Dorveille

A metric shed-load, nay airship-hangar-load of people suffer from a life-shortening condition. It’s talked about, occasionally examined in detail, but doesn’t get as big a press as, say, diabetes, cancer, dementia or, the recent fashionable killer, motor neurone disease (ALS.)*

From a Guardian article:

“Do you get enough sleep?
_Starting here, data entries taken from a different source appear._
-- ==== Sys2Proof/Safety.lean ====
section
/-! DEFINITION. What claims about the machine speak of: a run without faults, the invariant of every
step, what each instruction may write, and the draw loop of 44_display.md R151 as the spec writes it
(a second description, which no meaning uses). -/

namespace Sys2Proof

/-- Every word that a mask and pattern of R86 select decodes to the instruction f reads from it: the
encoding clause of an instruction's rule. -/
def DecodesBy (mask pattern : Word) (f : Word → Instr) : Prop :=
  ∀ w : Word, w &&& mask = pattern → decodeWord w = .ok (f w)

/-- The instructions that write VF as a flag, the table of R22. -/
def Instr.writesFlag : Instr → Bool
  | .addReg _ _ | .sub _ _ | .shr _ | .subn _ _ | .shl _ | .drw _ _ _ | .addI _ => true
  | .cls | .ret | .jp _ | .call _ | .seImm _ _ | .sneImm _ _ | .seReg _ _ | .ldImm _ _ | .addImm _ _
  | .ldReg _ _ | .orReg _ _ | .andReg _ _ | .xorReg _ _ | .sneReg _ _ | .ldI _ | .jpV0 _ | .rnd _ _
  | .skp _ | .sknp _ | .ldVxDT _ | .ldDTVx _ | .ldSTVx _ | .ldVxK _ | .ldF _ | .ldB _ | .ldMemVx _
  | .ldVxMem _ => false

/-- The registers an instruction writes as its destination, flags aside: `V[X]`, and for FX65 the
range `V[0]` to `V[X]`. -/
def Instr.writesReg : Instr → Reg → Bool
  | .ldImm x _, r | .addImm x _, r | .ldReg x _, r | .orReg x _, r | .andReg x _, r | .xorReg x _, r
  | .addReg x _, r | .sub x _, r | .shr x, r | .subn x _, r | .shl x, r | .rnd x _, r
  | .ldVxDT x, r | .ldVxK x, r => r == x
  | .ldVxMem x, r => decide (r ≤ x)
  | .cls, _ | .ret, _ | .jp _, _ | .call _, _ | .seImm _ _, _ | .sneImm _ _, _ | .seReg _ _, _
  | .sneReg _ _, _ | .ldI _, _ | .jpV0 _, _ | .drw _ _ _, _ | .skp _, _ | .sknp _, _ | .ldDTVx _, _
  | .ldSTVx _, _ | .addI _, _ | .ldF _, _ | .ldB _, _ | .ldMemVx _, _ => false

/-- The instructions whose execution may leave `PC` elsewhere than past themselves (the table of
R25). -/
def Instr.transfers : Instr → Bool
  | .ret | .jp _ | .call _ | .jpV0 _ | .seImm _ _ | .sneImm _ _ | .seReg _ _ | .sneReg _ _ | .skp _
  | .sknp _ | .ldVxK _ => true
  | .cls | .ldImm _ _ | .addImm _ _ | .ldReg _ _ | .orReg _ _ | .andReg _ _ | .xorReg _ _
  | .addReg _ _ | .sub _ _ | .shr _ | .subn _ _ | .shl _ | .ldI _ | .rnd _ _ | .drw _ _ _
  | .ldVxDT _ | .ldDTVx _ | .ldSTVx _ | .addI _ | .ldF _ | .ldB _ | .ldMemVx _ | .ldVxMem _ => false

end Sys2Proof

namespace Sys2Proof.Machine

/-- "No fault recorded" (10_state.md R36). -/
def State.noFaultRecorded (s : State) : Prop := s.faults = 0 ∧ s.halt = false

/-- The core can take an Advance call and run on: the last Reset succeeded and nothing halted it
(R198, R222). -/
def State.running (s : State) : Prop := s.ready = true ∧ s.halt = false

/-- The accumulators are not negative, and below their periods unless the core is halted (R35). -/
def State.clocksOk (s : State) : Prop :=
  0 ≤ s.iacc ∧ 0 ≤ s.tacc ∧ (s.halt = false → s.iacc < s.params.iperiod ∧ s.tacc < tperiod)

/-- `PC` is at most 0x10FE (R25), and every live stack entry is an address after a call,
0x002 to 0x1000 (R100). -/
def State.controlOk (s : State) : Prop :=
  s.pc.toNat ≤ 0x10FE ∧
    ∀ k : Fin 16, k.val < s.sp.val → 2 ≤ s.stack[k.val].toNat ∧ s.stack[k.val].toNat ≤ 0x1000

/-- The invariant: memory canonical, parameters legal (R8), clocks and control in their ranges, and
a halted core has a fault on record (R198). -/
def State.Inv (s : State) : Prop :=
  Memory.wf s.params s.mem = true ∧ s.params.legal = true ∧ s.clocksOk ∧ s.controlOk ∧
    (s.halt = true → s.faults ≠ 0)

/-- Apply a function to the state an outcome goes on to. -/
def onNext (f : State → State) : Host.Outcome State Fault Refusal → Host.Outcome State Fault Refusal
  | .next s => .next (f s)
  | .fault e => .fault e
  | .refused e => .refused e

/-- Every byte of memory reads as before. -/
def SameMemory (s t : State) : Prop := ∀ a, t.readByte a = s.readByte a

/-- Every byte of memory outside the n bytes from `a` on reads as before. -/
def SameMemoryOutside (a n : Nat) (s t : State) : Prop :=
  ∀ b, (b < a ∨ a + n ≤ b) → t.readByte b = s.readByte b

/-- Every general register but those named reads as before. -/
def SameVBut (rs : List Reg) (s t : State) : Prop := ∀ r, r ∉ rs → t.getV r = s.getV r

/-! ### The draw of R151, loop by loop -/

/-- `FB[y][x] <- not FB[y][x]`. -/
def State.togglePixel (s : State) (y x : Nat) : State :=
  if h : y < 32 then { s with fb := s.fb.set y (s.fb[y] ^^^ (1#64 <<< x)) } else s

/-- The body of R151's inner loop for column c of a sprite byte in framebuffer row y. -/
def loopColumn (b : Byte) (x0 y : Nat) (acc : State × Bool) (c : Nat) : State × Bool :=
  if x0 + c ≤ 63 ∧ b.getLsbD (7 - c) = true then
    (acc.1.togglePixel y (x0 + c), acc.2 || acc.1.pixel y (x0 + c))
  else acc

/-- The body of R151's outer loop: sprite row r of byte b. -/
def loopRow (x0 y0 : Nat) (acc : State × Bool) (row : Byte × Nat) : State × Bool :=
  if y0 + row.2 ≤ 31 then (List.range 8).foldl (loopColumn row.1 x0 (y0 + row.2)) acc else acc

/-- R151's loops over all rows, with the collision they find. -/
def drawLoop (rows : List Byte) (x0 y0 : Nat) (s : State) : State × Bool :=
  rows.zipIdx.foldl (loopRow x0 y0) (s, false)

/-- n timer ticks with nothing in between (R174). -/
def tickTimes : Nat → State → State
  | 0, s => s
  | n + 1, s => tickTimes n (timerTick s)

/-- n pushes of one address with no pop in between (R28). -/
def pushTimes (addr : Word) : Nat → State → Option State
  | 0, s => some s
  | n + 1, s =>
    match s.push addr with
    | some t => pushTimes addr n t
    | none => none

end Sys2Proof.Machine
end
Of course you don’t. Very few people with busy jobs, young children or smartphones do.”

I don’t. I don’t need a sleep app to tell me I don’t. I don’t have the will to do anything about it.

But wait!

The article shows me that I’m a throwback, an artifact of a time long-past when scientists, pseudo-statisticians and armchair statisticians (politicians!) didn’t rule our lives. Wine is good for you one month and bad for you the next. Chocolate. Beef. Chicken. MSG. Sugar. Salt. Fast food. Life after 30 will be next…

Moderation is the key, understanding when you’ve had enough, knowing when it’s OK to conform… and when it isn’t.

Sleep 8 hours? It’d be nice. Sleep a continuous 8? Pressure!

No longer.

A question I must ask myself:

“How do I now regulate my 2 periods of sleep to get the best out of them?”


*The Ice Bucket Challenge made a short-term impact. ‘Twas tempered only by my certain knowledge that most used the thing as a social event, and that it made enemies of other, more-established charities. Envy.